Along with budget's idea on the honey, the same applies to all condiments, especially sugar. If you are one of the large group of people who need help with food (due to the economy), swallow your pride and hit the food banks. My sister would go in the morning and get the regular box they put up for the needy and then would go back just before closing and ask if there was any food that no one wanted. Some of it was stuff you'd never think about eating but it was good wholesome food. It just required a change in mindset.


----------



## CWOLDOJAX (Sep 5, 2013)

I found it helpful to do these things:

Do not buy anything that only serves one purpose.
A local boy scout troop leader takes his troop to yards sales for their camping needs.
"Practice" couponing and saving. If you save $5 in coupons at the store put $5 in savings.
A family of four can save $2000/year that way.
Talk to the homeless. They have amazing tips to survive. They are in a constant SHTF mode.


----------



## warrior4 (Oct 16, 2013)

First inventory what you already have. Why go out and buy some shiny new thing when one might have that same thing just hid under or in a box somewhere. Second have a plan for what you're actually preparing for. One approach is to consider what is the most likely thing to happen and start preparing for that. This doesn't need to be a huge emergency. If one is on the road a lot as an example consider how to be prepared for a vehicle breakdown. If one lives in an area prone to a lot of thunderstorms that can knock out power how would one fare until the power is restored. There are other approaches. Third start educating oneself. There is a ton of information available online for free. One might have to sift through what is good info and what is not but it's out there. Fourth start walking/jogging. It's free, it keeps one healthy, and you'll start to get a sense of where things are in your local area.


----------



## Medic33 (Mar 29, 2015)

first thing is make a plan on how your going to do it and stick to it.
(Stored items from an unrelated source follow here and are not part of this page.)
@[simp] theorem State.setSurface_keep (s : State) (i : Nat) (x : SurfSt) :
    (State.setSurface s i x).pending = s.pending ∧ (State.setSurface s i x).mem.dram = s.mem.dram ∧ (State.setSurface s i x).sec.lifecycle = s.sec.lifecycle ∧ (State.setSurface s i x).sec.otp = s.sec.otp := by
  simp [State.setSurface]

@[simp] theorem State.setTile_keep (s : State) (o t : Nat) (x : TileSt) :
    (State.setTile s o t x).pending = s.pending ∧ (State.setTile s o t x).mem.dram = s.mem.dram ∧ (State.setTile s o t x).sec.lifecycle = s.sec.lifecycle ∧ (State.setTile s o t x).sec.otp = s.sec.otp := by
  simp [State.setTile]

@[simp] theorem State.setOutComp_keep (s : State) (o : Nat) (x : OutComp) :
    (State.setOutComp s o x).pending = s.pending ∧ (State.setOutComp s o x).mem.dram = s.mem.dram ∧ (State.setOutComp s o x).sec.lifecycle = s.sec.lifecycle ∧ (State.setOutComp s o x).sec.otp = s.sec.otp := by
  simp [State.setOutComp]

@[simp] theorem State.setEncRun_keep (s : State) (j : Nat) (x : EncRun) :
    (State.setEncRun s j x).pending = s.pending ∧ (State.setEncRun s j x).mem.dram = s.mem.dram ∧ (State.setEncRun s j x).sec.lifecycle = s.sec.lifecycle ∧ (State.setEncRun s j x).sec.otp = s.sec.otp := by
  simp [State.setEncRun]

@[simp] theorem State.setKeyGroup_keep (s : State) (g : Nat) (x : KeyGroup) :
    (State.setKeyGroup s g x).pending = s.pending ∧ (State.setKeyGroup s g x).mem.dram = s.mem.dram ∧ (State.setKeyGroup s g x).sec.lifecycle = s.sec.lifecycle ∧ (State.setKeyGroup s g x).sec.otp = s.sec.otp := by
  simp [State.setKeyGroup]

@[simp] theorem State.setLane_keep (s : State) (l : Nat) (x : LaneRun) :
    (State.setLane s l x).pending = s.pending ∧ (State.setLane s l x).mem.dram = s.mem.dram ∧ (State.setLane s l x).sec.lifecycle = s.sec.lifecycle ∧ (State.setLane s l x).sec.otp = s.sec.otp := by
  simp [State.setLane]

@[simp] theorem State.setChan_keep (s : State) (c : Nat) (x : ChanRun) :
    (State.setChan s c x).pending = s.pending ∧ (State.setChan s c x).mem.dram = s.mem.dram ∧ (State.setChan s c x).sec.lifecycle = s.sec.lifecycle ∧ (State.setChan s c x).sec.otp = s.sec.otp := by
  simp [State.setChan]

@[simp] theorem State.setDomain_keep (s : State) (d : Nat) (x : DomainSt) :
    (State.setDomain s d x).pending = s.pending ∧ (State.setDomain s d x).mem.dram = s.mem.dram ∧ (State.setDomain s d x).sec.lifecycle = s.sec.lifecycle ∧ (State.setDomain s d x).sec.otp = s.sec.otp := by
  simp [State.setDomain]

@[simp] theorem State.setMpu_keep (s : State) (g : Nat) (x : MpuGroup) :
    (State.setMpu s g x).pending = s.pending ∧ (State.setMpu s g x).mem.dram = s.mem.dram ∧ (State.setMpu s g x).sec.lifecycle = s.sec.lifecycle ∧ (State.setMpu s g x).sec.otp = s.sec.otp := by
  simp [State.setMpu]

@[simp] theorem State.setPeer_keep (s : State) (p : Nat) (x : PeerRun) :
    (State.setPeer s p x).pending = s.pending ∧ (State.setPeer s p x).mem.dram = s.mem.dram ∧ (State.setPeer s p x).sec.lifecycle = s.sec.lifecycle ∧ (State.setPeer s p x).sec.otp = s.sec.otp := by
  simp [State.setPeer]

@[simp] theorem State.setEth_keep (s : State) (port : Nat) (x : EthRun) :
    (State.setEth s port x).pending = s.pending ∧ (State.setEth s port x).mem.dram = s.mem.dram ∧ (State.setEth s port x).sec.lifecycle = s.sec.lifecycle ∧ (State.setEth s port x).sec.otp = s.sec.otp := by
  simp [State.setEth]

@[simp] theorem State.ethSend_keep (s : State) (port : Nat) (f : EthFrame) :
    (State.ethSend s port f).pending = s.pending ∧ (State.ethSend s port f).mem.dram = s.mem.dram ∧ (State.ethSend s port f).sec.lifecycle = s.sec.lifecycle ∧ (State.ethSend s port f).sec.otp = s.sec.otp := by
  unfold State.ethSend; (repeat' split) <;> simp

@[simp] theorem State.ethSendTo_keep (s : State) (port dst : Nat) (f : EthFrame) :
    (State.ethSendTo s port dst f).pending = s.pending ∧ (State.ethSendTo s port dst f).mem.dram = s.mem.dram ∧ (State.ethSendTo s port dst f).sec.lifecycle = s.sec.lifecycle ∧ (State.ethSendTo s port dst f).sec.otp = s.sec.otp := by
  simp [State.ethSendTo]

@[simp] theorem State.encReprice_keep (s : State) :
    (State.encReprice s).pending = s.pending ∧ (State.encReprice s).mem.dram = s.mem.dram ∧ (State.encReprice s).sec.lifecycle = s.sec.lifecycle ∧ (State.encReprice s).sec.otp = s.sec.otp := by
  simp [State.encReprice]

@[simp] theorem State.notePanic_keep (s : State) :
    (State.notePanic s).pending = s.pending ∧ (State.notePanic s).mem.dram = s.mem.dram ∧ (State.notePanic s).sec.lifecycle = s.sec.lifecycle ∧ (State.notePanic s).sec.otp = s.sec.otp := by
  unfold State.notePanic; (repeat' split) <;> simp

@[simp] theorem State.lookPush_keep (s : State) (p : Nat) :
    (State.lookPush s p).pending = s.pending ∧ (State.lookPush s p).mem.dram = s.mem.dram ∧ (State.lookPush s p).sec.lifecycle = s.sec.lifecycle ∧ (State.lookPush s p).sec.otp = s.sec.otp := by
  simp [State.lookPush]

@[simp] theorem State.lookPushes_keep (s : State) :
    (State.lookPushes s).pending = s.pending ∧ (State.lookPushes s).mem.dram = s.mem.dram ∧ (State.lookPushes s).sec.lifecycle = s.sec.lifecycle ∧ (State.lookPushes s).sec.otp = s.sec.otp := by
  simp [State.lookPushes]

@[simp] theorem State.putRecord_keep (s : State) (r : LedgerRec) :
    (State.putRecord s r).pending = s.pending ∧ (State.putRecord s r).mem.dram = s.mem.dram ∧ (State.putRecord s r).sec.lifecycle = s.sec.lifecycle ∧ (State.putRecord s r).sec.otp = s.sec.otp := by
  simp [State.putRecord]

@[simp] theorem State.ledgerStart_keep (s : State) :
    (State.ledgerStart s).pending = s.pending ∧ (State.ledgerStart s).mem.dram = s.mem.dram ∧ (State.ledgerStart s).sec.lifecycle = s.sec.lifecycle ∧ (State.ledgerStart s).sec.otp = s.sec.otp := by
  unfold State.ledgerStart; (repeat' split) <;> simp

@[simp] theorem State.anchor_keep (s : State) :
    (State.anchor s).pending = s.pending ∧ (State.anchor s).mem.dram = s.mem.dram ∧ (State.anchor s).sec.lifecycle = s.sec.lifecycle ∧ (State.anchor s).sec.otp = s.sec.otp := by
  unfold State.anchor; (repeat' split) <;> simp

@[simp] theorem State.logFrom_keep (s : State) (origin inst code : Nat) (ps : List Nat) :
    (State.logFrom s origin inst code ps).pending = s.pending ∧ (State.logFrom s origin inst code ps).mem.dram = s.mem.dram ∧ (State.logFrom s origin inst code ps).sec.lifecycle = s.sec.lifecycle ∧ (State.logFrom s origin inst code ps).sec.otp = s.sec.otp := by
  simp [State.logFrom]

@[simp] theorem State.log_keep (s : State) (code : Nat) (ps : List Nat) :
    (State.log s code ps).pending = s.pending ∧ (State.log s code ps).mem.dram = s.mem.dram ∧ (State.log s code ps).sec.lifecycle = s.sec.lifecycle ∧ (State.log s code ps).sec.otp = s.sec.otp := by
  simp [State.log]

@[simp] theorem State.logLimited_keep (s : State) (code unit period n aux : Nat) (mk : Nat → Nat → List Nat) :
    (State.logLimited s code unit period n aux mk).pending = s.pending ∧ (State.logLimited s code unit period n aux mk).mem.dram = s.mem.dram ∧ (State.logLimited s code unit period n aux mk).sec.lifecycle = s.sec.lifecycle ∧ (State.logLimited s code unit period n aux mk).sec.otp = s.sec.otp := by
  simp [State.logLimited]

@[simp] theorem State.notify_keep (s : State) (p v : Nat) :
    (State.notify s p v).pending = s.pending ∧ (State.notify s p v).mem.dram = s.mem.dram ∧ (State.notify s p v).sec.lifecycle = s.sec.lifecycle ∧ (State.notify s p v).sec.otp = s.sec.otp := by
  simp [State.notify]

@[simp] theorem State.pushEvent_keep (s : State) (p : Nat) (event flags time : Nat) (ps : List Nat) :
    (State.pushEvent s p event flags time ps).pending = s.pending ∧ (State.pushEvent s p event flags time ps).mem.dram = s.mem.dram ∧ (State.pushEvent s p event flags time ps).sec.lifecycle = s.sec.lifecycle ∧ (State.pushEvent s p event flags time ps).sec.otp = s.sec.otp := by
  simp [State.pushEvent]

@[simp] theorem State.dropEvent_keep (s : State) (p time : Nat) :
    (State.dropEvent s p time).pending = s.pending ∧ (State.dropEvent s p time).mem.dram = s.mem.dram ∧ (State.dropEvent s p time).sec.lifecycle = s.sec.lifecycle ∧ (State.dropEvent s p time).sec.otp = s.sec.otp := by
  simp [State.dropEvent]

@[simp] theorem State.postEventAt_keep (s : State) (p event flags time : Nat) (ps : List Nat) :
    (State.postEventAt s p event flags time ps).pending = s.pending ∧ (State.postEventAt s p event flags time ps).mem.dram = s.mem.dram ∧ (State.postEventAt s p event flags time ps).sec.lifecycle = s.sec.lifecycle ∧ (State.postEventAt s p event flags time ps).sec.otp = s.sec.otp := by
  simp [State.postEventAt]

@[simp] theorem State.postEvent_keep (s : State) (p event : Nat) (ps : List Nat) :
    (State.postEvent s p event ps).pending = s.pending ∧ (State.postEvent s p event ps).mem.dram = s.mem.dram ∧ (State.postEvent s p event ps).sec.lifecycle = s.sec.lifecycle ∧ (State.postEvent s p event ps).sec.otp = s.sec.otp := by
  simp [State.postEvent]

@[simp] theorem State.postAll_keep (s : State) (event : Nat) (ps : List Nat) :
    (State.postAll s event ps).pending = s.pending ∧ (State.postAll s event ps).mem.dram = s.mem.dram ∧ (State.postAll s event ps).sec.lifecycle = s.sec.lifecycle ∧ (State.postAll s event ps).sec.otp = s.sec.otp := by
  simp [State.postAll]

@[simp] theorem State.postEnabled_keep (s : State) (event : Nat) (test : BitVec 544 → Bool) (ps : List Nat) :
    (State.postEnabled s event test ps).pending = s.pending ∧ (State.postEnabled s event test ps).mem.dram = s.mem.dram ∧ (State.postEnabled s event test ps).sec.lifecycle = s.sec.lifecycle ∧ (State.postEnabled s event test ps).sec.otp = s.sec.otp := by
  simp [State.postEnabled]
prepping is a way of life not a hobby.


----------



## Camel923 (Aug 13, 2014)

Consider low tech to fill your needs or for back up systems. No power or fuel, no problem for low tech


----------



## Kauboy (May 12, 2014)

Hit garage and estate sales when you can. Finding quality tools on the cheap can't be beat.


----------



## Maine-Marine (Mar 7, 2014)

Every once in a while I stop into the local goodwill store (we actually have two here in town)

I picked up a field jacket liner not long ago and last week i got a pair of jeans...like new $4

I never buy shoes or boots or underwear... but I will pick up a pair of pants , shorts, or shirt.

a couple of months ago they had a bunch of Dickie's still with tags and size stickers (the peel off one that run down the leg) I think they must have came out of a fire...none were my size


----------



## RNprepper (Apr 5, 2014)

I finally got my 82 year old mother to get some items stored away for a month long bug-in situation. That gives us peace of mind that she will be OK while we work out a rescue plan or get our own situation together. Anyway, this is what we set her up with:

* 50 gal water barrel ($23 at feed store - was used for syrup or some such food item). We need to plug in a valve at the bottom for her. Until then, she has a siphon tube.
* Solar Oven (She bought this last year when she saw ours. She loves it.) I could also make her a small rocket stove for pan cooking.
* Back up medications (Got her on an auto refill program where she can get refills every 3 weeks instead of every month. She can gradually build up a supply.)
* Basic food items that she can and will use now, rotating through the supply over a year. (Rice, beans, quinoa, canned tuna/meat, canned soups, canned veggies/fruit, spices, sugar, flour, honey, condiments - all the stuff she normally uses and is suitable for stove top cooking or sun oven cooking - one month's supply.)
*Basic first aid stuff
*Cash
*She also bought a bunch of silver, but that was purely her choice.
*Radio 
*Extra cat food and litter
*Tools (her husband has all the basic items) but if not, I would have gotten her a basic tool box of stuff she would be able to use.
*Very basic home survival stuff: Matches, 100 hour candle, flashlights, batteries, duck tape, good manual can opener, TP, soap, shampoo, toothpaste (all the toiletries she normally uses).

We've discussed water usage and waste management. I've told her to keep her gas tank at least half full.
She would be fine if the lights went out for up to a month.

This is what I would tell a beginner prepper - start with what you would need for just one month. Add a basic get-home bag for your car in case you get stuck and have to walk home.
Then..... while you add more long term supplies, keep your monthly supply going so that you always have that available without breaking into those 30 year buckets. 
The other stuff can come a little at a time, especially if you watch for sales and pick up an extra can or two every time you shop.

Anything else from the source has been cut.